Bird, who had shied away from reporters for most of the historic season, refused to speak to the media after the disappointing loss. This was before the days when star players were required to go to the podium and be interviewed while the rest of the players stayed available in the locker room for 45 minutes after the game.
Instead, Bird dressed in an adjoining room to the main locker room and was ushered into a training room before walking out red-eyed. That left his teammates to speak of their disappointing defeat.
“We made believers out of a nation,” said ISU’s Leroy Staley. “This loss can’t take away from our season. I’m not ashamed.”
Later Bird gave a statement to an ISU spokesman, which read, “I hate to lose, just like all the other guys on the team. But I guess we did all right, we won 33 games.”
The normally effusive Johnson wasn’t too talkative in the locker room, perhaps because he’d already been interviewed on TV and on the dais.5 comments on this story
“I’m done with questions,” Johnson said, more than an hour after the game ended. “I’m tired right now. I really can’t enjoy it. It hasn’t soaked in yet.

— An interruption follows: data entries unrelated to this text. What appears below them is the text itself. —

-- ==== Sys2Proof/Tests/Slice0.lean ====
section
/-! SUPPORT. The model's own tests, and for every statement of Obligations.lean that has hypotheses a concrete state
and operands that meet them. Expected values are the spec's: the words of R51, and the vectors of 95_test_vectors.md,
named by their ids (S, V, X). -/

namespace Sys2Proof.Tests

open Sys2Proof Sys2Proof.Machine

/-! ### Helpers -/

/-- An idle block of depth 16 with the given block state, the host doing nothing. -/
def blk (ibuf obuf : List Byte) (optr : Nat) (err : Bool) : State :=
  { State.resetAt { ibufDepth := 16 } with ibuf := ibuf, obuf := obuf, optr := optr, err := err }

/-- The same with a depth. -/
def blkAt (depth : Nat) (ibuf obuf : List Byte) (optr : Nat) (err : Bool) : State :=
  { blk ibuf obuf optr err with cfg := { ibufDepth := depth } }

/-- One step that accepts a command word: the response and the block's state after it. -/
def after (s : State) (w : Nat) : Option (Option RspWord × List Byte × List Byte × Nat × Bool) :=
  (nextState? (step (s.withFetchWord 16 w))).map (fun t => (t.pending, t.ibuf, t.obuf, t.optr, t.err))

/-- The bytes of a text (R65). -/
def text (cs : List Char) : List Byte := cs.filterMap charCode

/-- `n` equal bytes. -/
def same (n : Nat) : List Byte := List.replicate n 0x41#8

/-! ### WellFormed: what is ill formed is refused -/

theorem test_depth_zero_is_ill_formed : Config.wellFormed { ibufDepth := 0 } = false := by decide
theorem test_depth_one_is_well_formed : Config.wellFormed { ibufDepth := 1 } = true := by decide
theorem test_instances_are_well_formed :
    Config.chosen.wellFormed = true ∧ Instr.wellFormed (.push 0xFF#8) = true ∧ Instr.wellFormed .enc = true := by decide

/-! ### Decoding: one word for each command, written from the bits of R51 -/

theorem test_decode_nop : decode 0b0000_00000000#12 = .ok .nop := by rfl
theorem test_decode_push : decode 0b0001_11111111#12 = .ok (.push 0b11111111#8) := by rfl
theorem test_decode_pop : decode 0b0010_00000000#12 = .ok .pop := by rfl
theorem test_decode_stat : decode 0b0011_00000000#12 = .ok .stat := by rfl
theorem test_decode_clr : decode 0b0100_00000000#12 = .ok .clr := by rfl
theorem test_decode_enc : decode 0b1000_00000000#12 = .ok .enc := by rfl
theorem test_decode_dec : decode 0b1001_00000000#12 = .ok .dec := by rfl
theorem test_decode_encr : decode 0b1010_00000000#12 = .ok .encr := by rfl
theorem test_decode_decr : decode 0b1011_00000000#12 = .ok .decr := by rfl

/-- V229 to V246: reserved words. -/
theorem test_decode_reserved :
    [0x001, 0x0FF, 0x201, 0x2FF, 0x301, 0x480, 0x500, 0x600, 0x7FF, 0x801, 0x9FF, 0xA10, 0xB01, 0xC00, 0xD00, 0xE00,
      0xF00, 0xFFF].all (fun w => isReserved (BitVec.ofNat 12 w)) = true ∧
    [0x001, 0x480, 0x500, 0x801, 0xC00, 0xFFF].map (decodeTableWord 16) = List.replicate 6 none := by decide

I can’t answer no more questions.”
Earlier this year, the University of Utah reached out to Bird and Magic to see if they would come out to Utah at some point to commemorate the historical Final Four, but nothing could be worked out with the two men’s schedules.
Just like 40 years earlier, they weren’t talking.
Instead, we’ll just have to live on with the memories of that historic weekend in March 1979 when the final Final Four came to Utah and gave us Larry and Magic.